### Aim of the exercise
Find "(stopCondition s).rxq = s.rxq := rfl" and "(stopCondition s).fRxovf = s.fRxovf := rfl" in the records below. Copy the lines holding them and every line between, exactly, and no others.

(Stored items)
-- ==== Sys2Proof/Machine/Step.lean ====
section
/-! DEFINITION. One step: consume one word of the port and complete its rule (20_memory.md R85). -/

namespace Sys2Proof.Machine

open Sys2Proof

/-- The effect of one operation word: the operation it decodes to, or ILLEGAL(w) (30_encoding.md R106,
44_control.md R233, log 11). -/
def execWord (w : Word) (s : State) : Host.Outcome State Fault Refusal :=
  match decode w with
  | .legal i => exec i s
  | .illegal _ w' => .next (illegalOp w' s)

/-- One step of TWBD. With no word at the port TWBD "holds its state unchanged" (60_exceptions.md R269,
log 3). -/
def step (s : State) : Host.Outcome State Fault Refusal :=
  match fetch s with
  | none => .next s
  | some (w, s') => execWord w s'

/-- `s` with the word `w` presented ahead of every other word of the port, so that `step` consumes it
next (log 3). -/
def State.withFetchWord (s : State) (nbits w : Nat) : State :=
  let word : Word := BitVec.ofNat 16 (w % 2 ^ nbits)
  { s with port := ⟨presenterOfWord word, word⟩ :: s.port }

end Sys2Proof.Machine
end

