/-! ### illegalOp -/

@[simp] theorem illegalOp_cfg (w : Word) (s : State) : (illegalOp w s).cfg = s.cfg := rfl
@[simp] theorem illegalOp_idle (w : Word) (s : State) : (illegalOp w s).idle = s.idle := rfl
@[simp] theorem illegalOp_bitcnt (w : Word) (s : State) : (illegalOp w s).bitcnt = s.bitcnt := rfl
@[simp] theorem illegalOp_bytecnt (w : Word) (s : State) :
    (illegalOp w s).bytecnt = s.bytecnt := rfl
@[simp] theorem illegalOp_dir (w : Word) (s : State) : (illegalOp w s).dir = s.dir := rfl
@[simp] theorem illegalOp_shreg (w : Word) (s : State) : (illegalOp w s).shreg = s.shreg := rfl
@[simp] theorem illegalOp_ptr (w : Word) (s : State) : (illegalOp w s).ptr = s.ptr := rfl
@[simp] theorem illegalOp_devaddr (w : Word) (s : State) :
    (illegalOp w s).devaddr = s.devaddr := rfl
@[simp] theorem illegalOp_img (w : Word) (s : State) : (illegalOp w s).img = s.img := rfl
@[simp] theorem illegalOp_feScl (w : Word) (s : State) : (illegalOp w s).feScl = s.feScl := rfl
@[simp] theorem illegalOp_feSda (w : Word) (s : State) : (illegalOp w s).feSda = s.feSda := rfl
@[simp] theorem illegalOp_fpos (w : Word) (s : State) : (illegalOp w s).fpos = s.fpos := rfl
@[simp] theorem illegalOp_fbuf (w : Word) (s : State) : (illegalOp w s).fbuf = s.fbuf := rfl
@[simp] theorem illegalOp_rxq (w : Word) (s : State) : (illegalOp w s).rxq = s.rxq := rfl
@[simp] theorem illegalOp_win (w : Word) (s : State) : (illegalOp w s).win = s.win := rfl
@[simp] theorem illegalOp_fRxovf (w : Word) (s : State) : (illegalOp w s).fRxovf = s.fRxovf := rfl
@[simp] theorem illegalOp_fWinovf (w : Word) (s : State) :
    (illegalOp w s).fWinovf = s.fWinovf := rfl
@[simp] theorem illegalOp_fIllegal (w : Word) (s : State) : (illegalOp w s).fIllegal = true := rfl
@[simp] theorem illegalOp_fMisconfig (w : Word) (s : State) :
    (illegalOp w s).fMisconfig = s.fMisconfig := rfl
@[simp] theorem illegalOp_port (w : Word) (s : State) : (illegalOp w s).port = s.port := rfl
@[simp] theorem illegalOp_stepIndex (w : Word) (s : State) :
    (illegalOp w s).stepIndex = s.stepIndex := rfl
@[simp] theorem illegalOp_out (w : Word) (s : State) :
    (illegalOp w s).out = s.out ++ [.report .illegalOp .warning [w.toNat]] := rfl

/-! ### present -/

@[simp] theorem present_cfg (a : Agent) (w : Word) (s : State) : (present a w s).cfg = s.cfg := rfl
@[simp] theorem present_idle (a : Agent) (w : Word) (s : State) :
    (present a w s).idle = s.idle := rfl
@[simp] theorem present_bitcnt (a : Agent) (w : Word) (s : State) :
    (present a w s).bitcnt = s.bitcnt := rfl
@[simp] theorem present_bytecnt (a : Agent) (w : Word) (s : State) :
    (present a w s).bytecnt = s.bytecnt := rfl
@[simp] theorem present_dir (a : Agent) (w : Word) (s : State) : (present a w s).dir = s.dir := rfl
@[simp] theorem present_shreg (a : Agent) (w : Word) (s : State) :
    (present a w s).shreg = s.shreg := rfl
@[simp] theorem present_ptr (a : Agent) (w : Word) (s : State) : (present a w s).ptr = s.ptr := rfl
@[simp] theorem present_devaddr (a : Agent) (w : Word) (s : State) :
    (present a w s).devaddr = s.devaddr := rfl
@[simp] theorem present_img (a : Agent) (w : Word) (s : State) : (present a w s).img = s.img := rfl
@[simp] theorem present_feScl (a : Agent) (w : Word) (s : State) :
    (present a w s).feScl = s.feScl := rfl
@[simp] theorem present_feSda (a : Agent) (w : Word) (s : State) :
    (present a w s).feSda = s.feSda := rfl
@[simp] theorem present_fpos (a : Agent) (w : Word) (s : State) :
    (present a w s).fpos = s.fpos := rfl
@[simp] theorem present_fbuf (a : Agent) (w : Word) (s : State) :
    (present a w s).fbuf = s.fbuf := rfl
@[simp] theorem present_rxq (a : Agent) (w : Word) (s : State) : (present a w s).rxq = s.rxq := rfl
@[simp] theorem present_win (a : Agent) (w : Word) (s : State) : (present a w s).win = s.win := rfl
@[simp] theorem present_fRxovf (a : Agent) (w : Word) (s : State) :
    (present a w s).fRxovf = s.fRxovf := rfl
@[simp] theorem present_fWinovf (a : Agent) (w : Word) (s : State) :
    (present a w s).fWinovf = s.fWinovf := rfl
@[simp] theorem present_fIllegal (a : Agent) (w : Word) (s : State) :
    (present a w s).fIllegal = s.fIllegal := rfl
@[simp] theorem present_fMisconfig (a : Agent) (w : Word) (s : State) :
    (present a w s).fMisconfig = s.fMisconfig := rfl
@[simp] theorem present_port (a : Agent) (w : Word) (s : State) :
    (present a w s).port = s.port ++ [⟨a, w⟩] := rfl
@[simp] theorem present_stepIndex (a : Agent) (w : Word) (s : State) :
    (present a w s).stepIndex = s.stepIndex := rfl
@[simp] theorem present_out (a : Agent) (w : Word) (s : State) : (present a w s).out = s.out := rfl

/-! ### dataBit -/

@[simp] theorem dataBit_cfg (d : Bool) (s : State) : (dataBit d s).cfg = s.cfg := rfl
@[simp] theorem dataBit_idle (d : Bool) (s : State) : (dataBit d s).idle = s.idle := rfl
@[simp] theorem dataBit_bitcnt (d : Bool) (s : State) : (dataBit d s).bitcnt = s.bitcnt + 1#4 := rfl
@[simp] theorem dataBit_bytecnt (d : Bool) (s : State) : (dataBit d s).bytecnt = s.bytecnt := rfl
@[simp] theorem dataBit_dir (d : Bool) (s : State) :
    (dataBit d s).dir = if s.bytecnt = 0#8 ∧ s.bitcnt = 7#4 then d else s.dir := rfl
@[simp] theorem dataBit_shreg (d : Bool) (s : State) :
    (dataBit d s).shreg = s.shreg.extractLsb' 0 7 ++ BitVec.ofBool d := rfl
@[simp] theorem dataBit_ptr (d : Bool) (s : State) : (dataBit d s).ptr = s.ptr := rfl
@[simp] theorem dataBit_devaddr (d : Bool) (s : State) : (dataBit d s).devaddr = s.devaddr := rfl
@[simp] theorem dataBit_img (d : Bool) (s : State) : (dataBit d s).img = s.img := rfl
@[simp] theorem dataBit_feScl (d : Bool) (s : State) : (dataBit d s).feScl = s.feScl := rfl
@[simp] theorem dataBit_feSda (d : Bool) (s : State) : (dataBit d s).feSda = s.feSda := rfl
@[simp] theorem dataBit_fpos (d : Bool) (s : State) : (dataBit d s).fpos = s.fpos := rfl
@[simp] theorem dataBit_fbuf (d : Bool) (s : State) : (dataBit d s).fbuf = s.fbuf := rfl
@[simp] theorem dataBit_rxq (d : Bool) (s : State) : (dataBit d s).rxq = s.rxq := rfl
@[simp] theorem dataBit_win (d : Bool) (s : State) : (dataBit d s).win = s.win := rfl
@[simp] theorem dataBit_fRxovf (d : Bool) (s : State) : (dataBit d s).fRxovf = s.fRxovf := rfl
@[simp] theorem dataBit_fWinovf (d : Bool) (s : State) : (dataBit d s).fWinovf = s.fWinovf := rfl
@[simp] theorem dataBit_fIllegal (d : Bool) (s : State) : (dataBit d s).fIllegal = s.fIllegal := rfl
@[simp] theorem dataBit_fMisconfig (d : Bool) (s : State) :
    (dataBit d s).fMisconfig = s.fMisconfig := rfl
@[simp] theorem dataBit_port (d : Bool) (s : State) : (dataBit d s).port = s.port := rfl
@[simp] theorem dataBit_stepIndex (d : Bool) (s : State) :
    (dataBit d s).stepIndex = s.stepIndex := rfl
@[simp] theorem dataBit_out (d : Bool) (s : State) : (dataBit d s).out = s.out := rfl

/-! ### advancePointer -/

@[simp] theorem advancePointer_cfg (s : State) : (advancePointer s).cfg = s.cfg := rfl
@[simp] theorem advancePointer_idle (s : State) : (advancePointer s).idle = s.idle := rfl
@[simp] theorem advancePointer_bitcnt (s : State) : (advancePointer s).bitcnt = s.bitcnt := rfl
@[simp] theorem advancePointer_bytecnt (s : State) : (advancePointer s).bytecnt = s.bytecnt := rfl
@[simp] theorem advancePointer_dir (s : State) : (advancePointer s).dir = s.dir := rfl
@[simp] theorem advancePointer_shreg (s : State) : (advancePointer s).shreg = s.shreg := rfl
@[simp] theorem advancePointer_ptr (s : State) :
    (advancePointer s).ptr = BitVec.ofNat 8 (wrapN s.cfg (s.ptr.toNat + 1)) := rfl
@[simp] theorem advancePointer_devaddr (s : State) : (advancePointer s).devaddr = s.devaddr := rfl
@[simp] theorem advancePointer_img (s : State) : (advancePointer s).img = s.img := rfl
@[simp] theorem advancePointer_feScl (s : State) : (advancePointer s).feScl = s.feScl := rfl
@[simp] theorem advancePointer_feSda (s : State) : (advancePointer s).feSda = s.feSda := rfl
@[simp] theorem advancePointer_fpos (s : State) : (advancePointer s).fpos = s.fpos := rfl
@[simp] theorem advancePointer_fbuf (s : State) : (advancePointer s).fbuf = s.fbuf := rfl
@[simp] theorem advancePointer_rxq (s : State) : (advancePointer s).rxq = s.rxq := rfl
@[simp] theorem advancePointer_win (s : State) : (advancePointer s).win = s.win := rfl
@[simp] theorem advancePointer_fRxovf (s : State) : (advancePointer s).fRxovf = s.fRxovf := rfl
@[simp] theorem advancePointer_fWinovf (s : State) : (advancePointer s).fWinovf = s.fWinovf := rfl
@[simp] theorem advancePointer_fIllegal (s : State) :
    (advancePointer s).fIllegal = s.fIllegal := rfl
@[simp] theorem advancePointer_fMisconfig (s : State) :
    (advancePointer s).fMisconfig = s.fMisconfig := rfl
@[simp] theorem advancePointer_port (s : State) : (advancePointer s).port = s.port := rfl
@[simp] theorem advancePointer_stepIndex (s : State) :
    (advancePointer s).stepIndex = s.stepIndex := rfl
@[simp] theorem advancePointer_out (s : State) : (advancePointer s).out = s.out := rfl

/-! ### ackEnd -/

@[simp] theorem ackEnd_cfg (s : State) : (ackEnd s).cfg = s.cfg := rfl
@[simp] theorem ackEnd_idle (s : State) : (ackEnd s).idle = s.idle := rfl
@[simp] theorem ackEnd_bitcnt (s : State) : (ackEnd s).bitcnt = 0#4 := rfl
@[simp] theorem ackEnd_bytecnt (s : State) : (ackEnd s).bytecnt = satInc8 s.bytecnt := rfl
@[simp] theorem ackEnd_dir (s : State) : (ackEnd s).dir = s.dir := rfl
@[simp] theorem ackEnd_shreg (s : State) : (ackEnd s).shreg = 0#8 := rfl
@[simp] theorem ackEnd_ptr (s : State) : (ackEnd s).ptr = s.ptr := rfl
@[simp] theorem ackEnd_devaddr (s : State) : (ackEnd s).devaddr = s.devaddr := rfl
@[simp] theorem ackEnd_img (s : State) : (ackEnd s).img = s.img := rfl
@[simp] theorem ackEnd_feScl (s : State) : (ackEnd s).feScl = s.feScl := rfl
@[simp] theorem ackEnd_feSda (s : State) : (ackEnd s).feSda = s.feSda := rfl
@[simp] theorem ackEnd_fpos (s : State) : (ackEnd s).fpos = s.fpos := rfl
@[simp] theorem ackEnd_fbuf (s : State) : (ackEnd s).fbuf = s.fbuf := rfl
@[simp] theorem ackEnd_rxq (s : State) : (ackEnd s).rxq = s.rxq := rfl
@[simp] theorem ackEnd_win (s : State) : (ackEnd s).win = s.win := rfl
@[simp] theorem ackEnd_fRxovf (s : State) : (ackEnd s).fRxovf = s.fRxovf := rfl
@[simp] theorem ackEnd_fWinovf (s : State) : (ackEnd s).fWinovf = s.fWinovf := rfl
@[simp] theorem ackEnd_fIllegal (s : State) : (ackEnd s).fIllegal = s.fIllegal := rfl
@[simp] theorem ackEnd_fMisconfig (s : State) : (ackEnd s).fMisconfig = s.fMisconfig := rfl
@[simp] theorem ackEnd_port (s : State) : (ackEnd s).port = s.port := rfl
@[simp] theorem ackEnd_stepIndex (s : State) : (ackEnd s).stepIndex = s.stepIndex := rfl
@[simp] theorem ackEnd_out (s : State) : (ackEnd s).out = s.out := rfl

/-! ### startCondition -/

@[simp] theorem startCondition_cfg (s : State) : (startCondition s).cfg = s.cfg := rfl
@[simp] theorem startCondition_idle (s : State) : (startCondition s).idle = false := rfl
@[simp] theorem startCondition_bitcnt (s : State) : (startCondition s).bitcnt = 0#4 := rfl
@[simp] theorem startCondition_bytecnt (s : State) : (startCondition s).bytecnt = 0#8 := rfl
@[simp] theorem startCondition_dir (s : State) : (startCondition s).dir = s.dir := rfl
@[simp] theorem startCondition_shreg (s : State) : (startCondition s).shreg = 0#8 := rfl
@[simp] theorem startCondition_ptr (s : State) : (startCondition s).ptr = s.ptr := rfl
@[simp] theorem startCondition_devaddr (s : State) : (startCondition s).devaddr = s.devaddr := rfl
@[simp] theorem startCondition_img (s : State) : (startCondition s).img = s.img := rfl
@[simp] theorem startCondition_feScl (s : State) : (startCondition s).feScl = s.feScl := rfl
@[simp] theorem startCondition_feSda (s : State) : (startCondition s).feSda = s.feSda := rfl
@[simp] theorem startCondition_fpos (s : State) : (startCondition s).fpos = s.fpos := rfl
@[simp] theorem startCondition_fbuf (s : State) : (startCondition s).fbuf = s.fbuf := rfl
@[simp] theorem startCondition_rxq (s : State) : (startCondition s).rxq = s.rxq := rfl
@[simp] theorem startCondition_win (s : State) : (startCondition s).win = s.win := rfl
@[simp] theorem startCondition_fRxovf (s : State) : (startCondition s).fRxovf = s.fRxovf := rfl
@[simp] theorem startCondition_fWinovf (s : State) : (startCondition s).fWinovf = s.fWinovf := rfl
@[simp] theorem startCondition_fIllegal (s : State) :
    (startCondition s).fIllegal = s.fIllegal := rfl
@[simp] theorem startCondition_fMisconfig (s : State) :
    (startCondition s).fMisconfig = s.fMisconfig := rfl
@[simp] theorem startCondition_port (s : State) : (startCondition s).port = s.port := rfl
@[simp] theorem startCondition_stepIndex (s : State) :
    (startCondition s).stepIndex = s.stepIndex := rfl
@[simp] theorem startCondition_out (s : State) : (startCondition s).out = s.out := rfl

/-! ### stopCondition -/

@[simp] theorem stopCondition_cfg (s : State) : (stopCondition s).cfg = s.cfg := rfl
@[simp] theorem stopCondition_idle (s : State) : (stopCondition s).idle = true := rfl
@[simp] theorem stopCondition_bitcnt (s : State) : (stopCondition s).bitcnt = s.bitcnt := rfl
@[simp] theorem stopCondition_bytecnt (s : State) : (stopCondition s).bytecnt = s.bytecnt := rfl
@[simp] theorem stopCondition_dir (s : State) : (stopCondition s).dir = s.dir := rfl
@[simp] theorem stopCondition_shreg (s : State) : (stopCondition s).shreg = s.shreg := rfl
@[simp] theorem stopCondition_ptr (s : State) : (stopCondition s).ptr = s.ptr := rfl
@[simp] theorem stopCondition_devaddr (s : State) : (stopCondition s).devaddr = s.devaddr := rfl
@[simp] theorem stopCondition_img (s : State) : (stopCondition s).img = s.img := rfl
@[simp] theorem stopCondition_feScl (s : State) : (stopCondition s).feScl = s.feScl := rfl
@[simp] theorem stopCondition_feSda (s : State) : (stopCondition s).feSda = s.feSda := rfl
@[simp] theorem stopCondition_fpos (s : State) : (stopCondition s).fpos = s.fpos := rfl
@[simp] theorem stopCondition_fbuf (s : State) : (stopCondition s).fbuf = s.fbuf := rfl
@[simp] theorem stopCondition_rxq (s : State) : (stopCondition s).rxq = s.rxq := rfl
@[simp] theorem stopCondition_win (s : State) : (stopCondition s).win = s.win := rfl
@[simp] theorem stopCondition_fRxovf (s : State) : (stopCondition s).fRxovf = s.fRxovf := rfl
@[simp] theorem stopCondition_fWinovf (s : State) : (stopCondition s).fWinovf = s.fWinovf := rfl
@[simp] theorem stopCondition_fIllegal (s : State) : (stopCondition s).fIllegal = s.fIllegal := rfl
@[simp] theorem stopCondition_fMisconfig (s : State) :
    (stopCondition s).fMisconfig = s.fMisconfig := rfl
@[simp] theorem stopCondition_port (s : State) : (stopCondition s).port = s.port := rfl
@[simp] theorem stopCondition_stepIndex (s : State) :
    (stopCondition s).stepIndex = s.stepIndex := rfl
@[simp] theorem stopCondition_out (s : State) : (stopCondition s).out = s.out := rfl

### Result of the exercise
@[simp] theorem stopCondition_rxq (s : State) : (stopCondition s).rxq = s.rxq := rfl
@[simp] theorem stopCondition_win (s : State) : (stopCondition s).win = s.win := rfl
@[simp] theorem stopCondition_fRxovf (s : State) : (stopCondition s).fRxovf = s.fRxovf := rfl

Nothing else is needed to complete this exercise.